-- ==== Sys2Proof/Tests/Slice0.lean ====
section
/-! SUPPORT. Tests: operands that the checks refuse, values the spec states, and one witness theorem for each statement with
hypotheses. A witness names, clause by clause, a state and operands that meet the clause's hypotheses together. -/

set_option Elab.async false

namespace Sys2Proof.Machine

/-- A fetched command of queue 0 with opcode `op` and zeros. -/
def NC (op : Nat) : NCmd := ⟨0, 0#16, leBytes 4 op ++ List.replicate 60 0#8, [], 0, false, [], none⟩
def F0 : Frame := ⟨0, 0, 0, 0, 0, 0, none, 0#32, [], false, 0, [], true, 0, false, [], [], 0⟩
def E0 : Entry := ⟨0, 1, 0, 0, 0, 0, 0, 0, 0, 0, 0#32, 0, 0, 0, [], none, [], 0#64, 0, 0, 0, 0, false, false, false, false, []⟩
def A0 : Act := ⟨0, 0, 0, 0, 0#64, 0#32, false, true, true, false, 1, 0, 0, 0#32⟩
def P0 : Pkt := ⟨0, 0, false, 0, 0, 0, [], false, false, false⟩
def G0 : Seg := ⟨0, [], [], [], none, none, 0⟩
def VP0 : VPic := ⟨0, false, 0, 0, 0, 0, [], 0, false, none, none, [], false, false, none, [], 0, 0, 0, 0, 0, 0, 0, 0, 0, 0, false, false, 0⟩
def VS0 : VSps := ⟨0, true, 0, true, 8, 8, 4, false, 0, 0, 1, [], none⟩
def CF0 : CorFrame := ⟨0, 0, 0, false, 0, [], 0, false, []⟩
def SQ0 : Sq := ⟨2, 0, 0, 0, 0⟩
def CQ0 : Cq := ⟨2, 0, false, 0, 0, true⟩

def NCx (q st op ns d10 d11 d12 : Nat) (data : List Byte) : NCmd :=
  ⟨q, 0#16, leBytes 4 op ++ leBytes 4 ns ++ List.replicate 32 0 ++ leBytes 4 d10 ++ leBytes 4 d11 ++ leBytes 4 d12 ++ List.replicate 12 0, data, st, false, [], none⟩

def State.setPhaseT (s : State) (p : Phase) : State := { s with pwr := { s.pwr with phase := p } }
def State.setCstsT (s : State) (n : Nat) : State := { s with hst := { s.hst with csts := BitVec.ofNat 32 n } }
def State.cmdsT (s : State) (l : List NCmd) : State := { s with hst := { s.hst with cmds := l } }
def rowOr (a : Nat) : RegRow := (rowAt a).getD ⟨"", 0, 0, 0, 0, 0, []⟩
/-- Bytes placed at an address of the recording memory (sub-channel 0, same local address). -/
def State.putT (s : State) (a : Nat) (b : List Byte) : State := s.putBurst 0 a b
def State.withFramesT (s : State) (l : List Frame) : State := { s with ing := { s.ing with frames := l } }
/-- A job descriptor of the compression queue: source 0x10000, destination 0x20000, job record 0x2000. -/
def D0 (op flags geom len : Nat) : List Byte :=
  leBytes 8 (op + 256 * flags) ++ leBytes 8 0x10000 ++ leBytes 8 0x20000 |>.take 24 |> (· ++ leBytes 4 len ++ leBytes 4 geom ++
    leBytes 8 0 ++ leBytes 8 0x2000 ++ List.replicate 16 0)
def JR : List Byte :=
  let h := leBytes 4 0x54534D43 ++ [1, 1] ++ List.replicate 54 0
  h ++ leBytes 4 (crc32c (h ++ List.replicate 192 0)) ++ List.replicate 192 0
def SH : List Byte :=
  let h := leBytes 4 0x46524352 ++ [1, 10, 0, 0] ++ leBytes 2 64 ++ leBytes 2 8 ++ leBytes 2 1 ++ leBytes 2 0 ++ leBytes 8 7 ++
    leBytes 4 4096 ++ List.replicate 32 0
  h ++ leBytes 4 (crc32c h)
def LP0 : LayerPic := ⟨0, 0, 0, 0, 0, 0, 0⟩

/-- A plane that enables every unit. -/
def wholePlane : Plane := ⟨[], 1, 0, 0, [], (List.range 16).map (fun c => ⟨c, 2 ^ 64 - 1, []⟩)⟩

···

#### TASK OBJECTIVE:
All lines in the records with the string "flags" should be copied out.

#### ANSWER SPACE:
def D0 (op flags geom len : Nat) : List Byte :=
  leBytes 8 (op + 256 * flags) ++ leBytes 8 0x10000 ++ leBytes 8 0x20000 |>.take 24 |> (· ++ leBytes 4 len ++ leBytes 4 geom ++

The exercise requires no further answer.